Gerardo and Leo picked us up at dawn at our hotel in San José, and three hours later we started our walk in the Sierra de la Laguna above San Antonio.
It was a lovely warm morning, and there were birds to be seen along the way, to boot. Single black-throated gray and Townsend’s warblers reminded us that we were in the southwest, and the San Lucas robin made sure we knew that we weren’t just anywhere in the southwest.
We also got to see the bizarrely dim-eyed angustifrons acorn woodpecker, and a heavily spotted spotted towhee that was presumably the aptly named umbraticola. A feral hog was a source of momentary puzzlement, and then it was higher, ever higher.
I was embarrassed at having to take three (three!) quick sitting breaks for out-of-breathness, but everyone was kind about it. I’m not used to being The Problem Client, and I’m not used to being Oldest In The Group, but I guess I’d better start resigning myself to it. At least each of my long pauses was another chance at leisurely enjoyment of the stunning desert scenery.
Then, at about 1200 meters, Gerardo mentioned that we were at the lowest spot he’d ever seen the bird. “And there’s one now!”

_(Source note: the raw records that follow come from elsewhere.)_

-- ==== Sys2Proof/Machine/Tick.lean ====
section
/-! DEFINITION. What the block does while no command waits: one SYS cycle of its own clock (log entry 21). -/
namespace Sys2Proof.Machine

/-- R41: the ticks that a frequency estimate of `f` (2^-16 ppm) has added to VT after `u` of local time. -/
def freqGain (f : Int) (u : Nat) : Int := u * f / (nsUnit * 1000000)

/-- The VT counter runs: its domain is powered, REF is present and no reset is held; in Sentry ALW counts for it (R481). -/
def State.vtRuns (s : State) : Bool :=
  if s.devState = 0 then s.pwr.alwLost.isNone else s.powered 2 && !s.pwr.refLost && !s.pwr.resetN

/-- R25, R41: the clocks after a SYS cycle; under FREE the rate is nominal (R43). -/
def State.tickTime (s : State) : State :=
  let u := s.time.uptime
  let f := if s.rd Reg.TIME_CFG_SRC = 3 then 0 else s.time.freq
  let d := (sysCycle : Int) + (freqGain f (u + sysCycle) - freqGain f u)
  let s := { s with time := { s.time with uptime := u + sysCycle } }
  if s.vtRuns then s.setVt (((s.now : Int) + d) % 2 ^ 80).toNat else s

/-- R354, Table 18.3: the rate accumulators of the pawns that run and are not frozen. The instruction that an edge runs is a command. -/
def State.tickPawns (s : State) : State := { s with pawns := s.pawnsRun 1 }

/-- R19: FLOOR may rise when the cycle that began at VT `t` reaches a grid point. -/
def State.tickFloor (s : State) (t : Nat) : State := { s with time := { s.time with floor := s.floorAcross t s.now } }

/-- R275, R306, R347: the control core takes the commands whose turn has come, then the mailbox's, else the oldest of the poll bus. -/
def State.tickServe (s : State) : State :=
  let s := s.unpark
  if s.cmd.mboxDue then s.mboxServe else s.pollServe

/-- R389, R397: a TRIP input whose blanking has ended trips its units, and a pin-lock sequence lapses. -/
def State.tickSup (s : State) : State := if s.powered 5 then s.swTripAll.pinLapse else s

/-- One SYS cycle. -/
def State.idleTick (s : State) : State := ((s.tickTime.tickPawns.tickFloor s.now).newCycle 1).tickSup.tickServe

end Sys2Proof.Machine
end

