/-- SEAL_WRITE_DONE, DOMAIN_RESTORE and CORE_RESTART_DONE. Outside BRACE with the core up and IOX powered, a SEAL_WRITE's end
puts the armed image, with the generation above the newest valid copy's and its CRC recomputed, into the other copy,
leaves every other byte of boot flash, names the copy in SEAL_STAT, waits no more, is answered OK, and the commands that waited
for it run; in BRACE, with the core down or IOX off it pauses. With a Seal armed and the core up, a restored domain waits no
more, and a domain that does not wait changes nothing: each register of its blocks that a Seal can set has the value of the armed Seal, its reset value where
the Seal names none, but for those that a write of their own puts in force; for PIX the FCM runs, the motif definitions, the member lists and the
fallback section are those of the Seal; for IOX in ARMED and FALLBACK the store words, the pawn registers, the SAFE registers and the programs are those of the
pawn section, and the pawns of its start mask that R364 allows run from their ENTRY; for DRV the function groups that stood when it was lost, and in ARMED
and FALLBACK those of the Seal, stand again, those that were not IDLE in PROVING (DARK_ALL) or ARMED. A core restart's end leaves the core running (unless halted or CTL is off)
and its watchdog count new; the commands of the poll bus, evaluations, a write, a swap, an ARM that waits to enter ARMED, and commands that wait for their
turn are gone, and each of them, however many, is answered E_BUSY. Without a restart only time passes. (Derived from 16 SEAL_WRITE (R444), 17 Domains
restored (R469), 10 Sessions over a restart (R304, R306).) -/
def Obligations.SealWriteRestoreAndRestartComplete : Prop :=
  ∀ (s : State) (at_ : Vt), let e := s.elapseTo at_
    (∀ (o : Origin) (img : List Byte), s.store.write = some o → s.store.armed = some img →
      (s.brace = false → s.coreDown = false → s.powered 4 = true → Answers (exec (.sealWriteDone at_) s) fun t =>
        let p := e.sealToStore img
        ∃ x : State, t = (x.postReply o 0x0405 .ok [] .nothing).unpark ∧
        x.store.write = none ∧ x.rd Reg.SEAL_STAT_COPY = p.2 % 2 ^ Reg.SEAL_STAT_COPY.len ∧
        x.flashBytes (sealCopyAt p.2) p.1.length = p.1 ∧
        (∀ a : Nat, a < sealCopyAt p.2 ∨ sealCopyAt p.2 + p.1.length ≤ a → x.flashByte a = s.flashByte a) ∧
        x.store.armed = some img ∧ e.Changed x [Reg.SEAL_STAT_COPY] [] { e with regs := x.regs, store := x.store }) ∧
      (s.brace = true ∨ s.coreDown = true ∨ s.powered 4 = false → exec (.sealWriteDone at_) s = .next e)) ∧
    (s.store.write = none ∨ s.store.armed = none → exec (.sealWriteDone at_) s = .next e) ∧
    (∀ (d : Fin 6) (img : List Byte), s.store.armed = some img → s.coreDown = false →
      let l := secsOf img
      let p := secData l 7
      let live := s.devState = 5 ∨ s.devState = 6
      let own := fun a : Nat => a ∈ [Reg.TIME_CFG_SRC.addr, Reg.FWD_CFG_TOPO.addr, Reg.FWD_XOFF_XOFF.addr, Reg.SINK_TB_CFG_SRC.addr,
        Reg.SPWM_TRIP_POL_POL.addr, Reg.MIR_CTRL_EN.addr] ∨ (0x50000 ≤ a ∧ a < 0x56000 ∧ a % 0x1000 = 0) ∨
        (mirTimingIdx a).isSome = true ∨ inUnits a = true
      (bitAt s.pwr.restoreDue.toNat d.val = true → Answers (exec (.domainRestore at_ d) s) fun t =>
        bitAt t.pwr.restoreDue.toNat d.val = false ∧
        (∀ q : Fin 6, q ≠ d → bitAt t.pwr.restoreDue.toNat q.val = bitAt s.pwr.restoreDue.toNat q.val) ∧
        t.store.armed = some img ∧ t.powered d.val = s.powered d.val ∧
        (∀ a ∈ sealRegs, domainOf a = some d.val → ¬own a → t.cfgNow a = e.sealValue (sealWrites l) a) ∧
        (d.val = 2 → t.rd Reg.MOTIF_FB_STAT_LOADED = 1 ∧ t.fallback.startDue = (if s.devState = 6 then s.pwr.fbLost else 0) ∧
          ∀ o : Nat, (∃ r ∈ (memberAt, 20480) :: (0x12E000, 0x1000) :: (0x130000, 0x100) :: sealRegions, r.1 ≤ o ∧ o < r.1 + r.2) →
            t.fcmByte o = ((e.sealFcm l).fallbackCopy (secData l 8)).fcmByte o) ∧
        (d.val = 3 → t.pwr.groupsLost = [] ∧
          (∀ x ∈ s.pwr.groupsLost, x.1 < 64 → t.objExists 4 x.1 = true ∧
            (x.2.2.2.2 = true → t.grpState x.1 = if t.rdB (Reg.CENSUS_GRP_POLICY x.1) then 1 else 2) ∧
            (s.pwr.groupsLost.Pairwise (fun y z => y.1 ≠ z.1) → s.objExists 4 x.1 = false →
              (live → ∀ g ∈ sealGroups l, g.idx ≠ x.1) →
              t.rd (Reg.CENSUS_GRP_POLICY x.1) = x.2.1 % 2 ∧ t.rd (Reg.CENSUS_GRP_BASE x.1) = x.2.2.1 % 2 ^ 14 ∧
              t.rd (Reg.CENSUS_GRP_COUNT x.1) = x.2.2.2.1 % 2 ^ 14)) ∧
          (live → (sealGroups l).Pairwise (fun y z => y.idx ≠ z.idx) → ∀ g ∈ sealGroups l, g.idx < 64 → t.objExists 4 g.idx = true ∧
            t.rd (Reg.CENSUS_GRP_POLICY g.idx) = g.policy % 2 ∧ t.rd (Reg.CENSUS_GRP_BASE g.idx) = g.base % 2 ^ 14 ∧
            t.rd (Reg.CENSUS_GRP_COUNT g.idx) = g.count % 2 ^ 14)) ∧
        (d.val = 4 → live → s.powered 4 = true →
          (∀ k : Nat, k < 48 → t.rd (Reg.PAWN_STORE_WORD k) = pawnWord p (108 + 4 * k) % 2 ^ 20) ∧
          t.reg Reg.PAWN_PX_SAFE_OUT_SAFE.addr = BitVec.ofNat 32 (pawnWord p 4) ∧
          t.reg Reg.PAWN_PX_SAFE_OE_SAFE.addr = BitVec.ofNat 32 (pawnWord p 8) ∧
          (∀ n : Nat, n < 8 → t.reg (0xD0100 + 0x40 * n) = BitVec.ofNat 32 (pawnWord p (12 + 12 * n)) ∧
            t.reg (0xD0104 + 0x40 * n) = BitVec.ofNat 32 (if p = [] then 0x100 else pawnWord p (16 + 12 * n)) &&& 0xF1F ∧
            t.reg (0xD0108 + 0x40 * n) = BitVec.ofNat 32 (pawnWord p (20 + 12 * n)) &&& 0x3F3F3F ∧
            (bitAt (byteAt p 0) n = true → s.rdB Reg.SYS_STATE_DARK_SAFE = false → t.pawnConfigOk n = true →
              (t.pawn n).run = true ∧ (t.pawn n).pc = t.rd (Reg.PAWN_PROG_ENTRY n))) ∧
          ∀ k : Nat, k < (sealProgs p).length → tabFind t.cmd.progs k = (sealProgs p)[k]?)) ∧
      (bitAt s.pwr.restoreDue.toNat d.val = false → exec (.domainRestore at_ d) s = .next e)) ∧
    (let waits := (s.store.armDue.map (·.origins)).getD [];
      s.rook.restarting = true → Answers (exec (.coreRestartDone at_) s) fun t =>
      t.rook.restarting = false ∧ t.rook.kickAt = e.time.uptime ∧ t.store.run = [] ∧ t.store.write = none ∧
      t.store.swapDue = none ∧ t.cmd.parked = [] ∧ t.poll.cmds = [] ∧
      t.store.armDue = (if waits = [] then s.store.armDue else none) ∧
      t.fallback.restartDone = some e.now ∧ t.fcm = s.fcm ∧ t.moves = s.moves ∧
      (s.halted = false → s.powered 1 = true → t.rd Reg.SYS_STATE_CORE_DOWN = 0) ∧
      (s.halted = true ∨ s.powered 1 = false → t.rd Reg.SYS_STATE_CORE_DOWN = s.rd Reg.SYS_STATE_CORE_DOWN) ∧
      (s.started = [] → s.cmd.parked = [] → s.poll.cmds = [] →
        t.poll = s.poll ∧ t.klp.out = s.klp.out ∧ t.regs = (if s.halted = true ∨ s.powered 1 = false then s else s.wr Reg.SYS_STATE_CORE_DOWN 0).regs) ∧
      (let answers : List (Origin × Nat) := s.poll.cmds.map (fun c => (.poll c.2, cmdOpcode c.1)) ++ waits.map (fun o => (o, 0x0403)) ++
          s.store.run.map (fun r => (r.origin, if r.arm then 0x0403 else 0x0402)) ++ s.store.write.toList.map (fun o => (o, 0x0405)) ++
          s.store.swapDue.toList.map (fun x => (x.2, 0x0802)) ++ s.cmd.parked.map (fun c => (c.origin, c.opcode))
        ∃ x : State, x.poll = { s.poll with cmds := [] } ∧ x.klp.out = s.klp.out ∧ x.rd Reg.SVC_MBOX_RDY = s.rd Reg.SVC_MBOX_RDY ∧
          x.cmd.mboxOut = s.cmd.mboxOut ∧ x.cmd.mboxNext = s.cmd.mboxNext ∧
          t = answers.foldl (fun (y : State) a => y.postReply a.1 a.2 .eBusy [] .nothing) x)) ∧
    (s.rook.restarting = false → exec (.coreRestartDone at_) s = .next e)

In early February 1883, when he was exactly my gasping, panting age, Lyman Belding set off alone for the Sierra. Belding found “the trail leading to Laguna … the longest, highest, and possibly the worst” in these mountains, “which were probably never previously explored by any collector.”
The effort paid off handsomely, however, when, on reaching the lower edge of the pines, Belding encountered “a beautiful new Snowbird,” which he dispatched and sent to Robert Ridgway at the Smithsonian for description, specifying that the new bird was to be named for Spencer Baird, “in consideration of [his] valuable ornithological services… in field and office, not the least of such services being his original, full, and accurate descriptions of so many North American birds.” Ridgway, finding the bird “pretty and very distinct,” obliged, concluding his formal description with the observation that the Baird’s Junco “is so markedly distinct… from all its congeners as to really need no comparison with any of them.”
We didn’t have to go anywhere near the pines.
Instead, all we had to do was plop down on the roadside and wait for this most beautiful of the juncos to re-emerge from the shadows to feed in the open.
The birds were nervous at first, perching in the bushes and chacking like tiny thrashers.
Soon enough, though, we had three Baird’s juncos on the ground in front of us, busily stripping the seeds from a grama-like grass and daintily plucking petals from low flowers.
For the most part, all three were quite stolid, barely shifting their big feet when it came time to reach up to take another bite.
There was a little bit of occasional and unenthusiastic double-scratching, but never in the hour we watched them did I see the creepy shuffling so typical of Mexican yellow-eyed juncos, just short hops.
The birds grew more trusting as time went on, and I was able to repeatedly change my position, getting closer each time, without causing any obvious alarm. They were obviously alert to whatever passed overhead, though, reacting nervously to everything from turkey vultures to a canyon wren, and I suspect it was a flighted threat that finally chased the birds back into the dense, dark vegetation whence they had come.
Our walk back down the mountainside was nothing short of joyous, a dream of decades having finally come true. Minds and memories full of the junco, we paused to look at fruiting burseras
purple flowers
and weirdly exfoliating slopes.
Thanks to Bryan, Gerardo, and Leo for making this day such an astounding success. I can’t image what the rest of 2017 could possibly bring to match it.